- Founded: 24 April 1961; 65 years ago
- Country: India Bhutan
- Type: Army, Engineering
- Role: Construction and maintenance of infrastructure in Bhutan and adjoining Indian Districts
- Size: 1200+ personnel (Indian Officials)
- Part of: Indian Armed Forces, Border Roads Organisation, Ministry of Defence
- Headquarters: Simtokha, Thimphu, Bhutan
- Motto: Shramena Sarvam Sadhyam
- Anniversaries: BRO Day: 7 May Raising Day: 24 April
- Website: bro.gov.in

Commanders
- Director General: Lt. Gen. Harpal Singh
- Chief Engineer: Brigadier Jitender Singh Dhadwal

= Project Dantak =

Military roads engineering project

Dantak, also known as Project DANTAK, is an overseas project of the Border Roads Organisation under the Ministry of Defence of India. Project DANTAK was established on 24 April 1961 as a result of an agreement between Jigme Dorji Wangchuck, the third king of Bhutan and then Prime Minister of India Jawahar Lal Nehru. Colonel T.V. Jaganathan was appointed as the first Chief Engineer of DANTAK. The project is involved in identifying the most important aspects of connectivity and in spurring the socio-economic development and growth of Bhutan. It is tasked to construct and maintain roads suitable for motorised transportation in Bhutan and was established under the provision of the Indo-Bhutan Treaty of Peace and Friendship, 1949.

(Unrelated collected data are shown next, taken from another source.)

-- ==== Sys2Proof/Certificates/Slice0/Obligations.lean ====
section
/-! DEFINITION. The statements for the provers. A statement about a command that settles (log 21) gives the state that
the command's own effect reaches, by `Effects`. -/

open Sys2Proof Sys2Proof.Machine

/-! ## The machine as a whole -/

/-- A step takes the command at the front of the queue and runs it on the state with the queue's rest. -/
def Obligations.StepRunsTheFrontCommand : Prop :=
  ∀ (c : Instr) (rest : List Instr) (s : State),
    step { s with pending := c :: rest } = exec c { s with pending := rest }

/-- Every command answers a next state in every state, and so does every step (the model's choices: log 37, and log 3
where an event cannot come about); on an empty queue the part idles (the model's choice, log 4). -/
def Obligations.EveryStepGoesOn : Prop :=
  ((∀ (c : Instr) (s : State), ∃ t, exec c s = .next t) ∧ ∀ s : State, StepsOn s) ∧
  (∀ s : State, s.pending = [] → step s = .next s)

/-- The invariant holds right after reset. -/
def Obligations.ResetMeetsTheInvariant : Prop := Inv State.reset

/-- Every step keeps the invariant: 16 slots, 48 entries, at most 32 reads in progress, 5 triggers, 64 FIFO rows, 32 pins
and 8 queued telegram requests, no two entries that carry one directory index, frame memory in canonical form. -/
def Obligations.StepKeepsTheInvariant : Prop :=
  ∀ s t : State, Inv s → step s = .next t → Inv t

/-- Only a read's data for a load, a FIFO row, an accumulation, a built row and a power-on reset touch frame memory:
after any other command every byte reads as before. -/
def Obligations.OtherCommandsLeaveFrameMemory : Prop :=
  ∀ (c : Instr) (s t : State), exec c s = .next t →
    (∀ (n : Nat) (d : List Byte), c = .readCompletion n d →
      ∀ r, findRead n s.port = some r → ∀ e op o, r.purpose ≠ .loadPiece e op o) →
    c ≠ .fifoRowWritten → c ≠ .frameAccumulated → c ≠ .referenceRowBuilt → c ≠ .powerOnReset →
    ∀ a, memoryRead t.frame a = memoryRead s.frame a

/-- No command but their own changes the inputs, a reset among them (the model's choice, log 7), and none the queue or,
but for a power-on reset, the count of power-ons (the model's own pieces, logs 1 and 4). The inputs' own commands leave
the link's state and the two function enables as they say, and change nothing else (logs 8 and 17). -/
def Obligations.CommandsLeaveQueueAndInputs : Prop :=
  (∀ (c : Instr) (s t : State), exec c s = .next t →
    t.pending = s.pending ∧ (c ≠ .powerOnReset → t.powerOns = s.powerOns) ∧
      ((∀ up, c ≠ .linkStateChange up) → (∀ m n, c ≠ .functionEnableChange m n) →
        inputsOf t.port = inputsOf s.port)) ∧
  ∀ (s : State) (up memory message : Bool),
    exec (.linkStateChange up) s = .next { s with port := { s.port with linkUp := up } } ∧
      exec (.functionEnableChange memory message) s =
        .next { s with port := { s.port with memoryEnable := memory, messageEnable := message } }

/-! ## Resets and registers -/

/-- RESET and a function reset leave every block at its reset values; frame memory and the next tag stay. What no rule
gives a reset value, the inputs, the logs of what was sent and the model's numbers, stays too (logs 6, 7, 24, 26). A
power-on reset does the same with the next tag 0 and every byte of frame memory a free value (log 1). Every register
then reads 0. -/
def Obligations.ResetsLeaveResetValues : Prop :=
  ∀ s : State,
    let soft : State :=
      { State.reset with
        port := { Port.reset with
          nextRead := s.port.nextRead, linkUp := s.port.linkUp, memoryEnable := s.port.memoryEnable
          messageEnable := s.port.messageEnable, sent := s.port.sent }
        bus := { Bus.reset with nextRequest := s.bus.nextRequest, sent := s.bus.sent }
        intake := { Intake.reset with nextTag := s.intake.nextTag, sent := s.intake.sent }
        frame := s.frame
        powerOns := s.powerOns
        nextOp := s.nextOp
        pending := s.pending }
    let cold : State :=
      { soft with intake := { soft.intake with nextTag := 0 }, frame := [], powerOns := s.powerOns + 1 }
    exec .reset s = .next soft ∧ exec .functionReset s = .next soft ∧ exec .powerOnReset s = .next cold ∧
      (∀ offset width, readRegister soft offset width = 0 ∧ readRegister cold offset width = 0) ∧
      ∀ a, frameBytes cold a 1 = [Config.undefinedFrameByte (s.powerOns + 1) a]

==Works and involvement ==

The project also constructs infrastructure in adjoining Indian districts, some of the important ones include Sherbathang–Nathu La road, Gangtok–Sherbathang road and Sevoke–Gangtok road.

The medical and education facilities established by DANTAK in outlying areas were the first in those regions. The Takthi Canteen, commonly known as the DANTAK canteen midway between Phuentsholing and Thimphu is a major stop for travelers.

The project recruits local workers from Bhutan as well as Indian workers from adjoining districts like Jaigaon, Alipurduar and other parts of Eastern and North-Eastern India under a basic monthly wage. It posts officials from India for the supervision of work.

In 2022, Dantak resurfaced 4.5 km of the Phuentsholing-Thimphu Road with shredded plastic as part of a special campaign to conduct trials of using recycled plastic in road construction.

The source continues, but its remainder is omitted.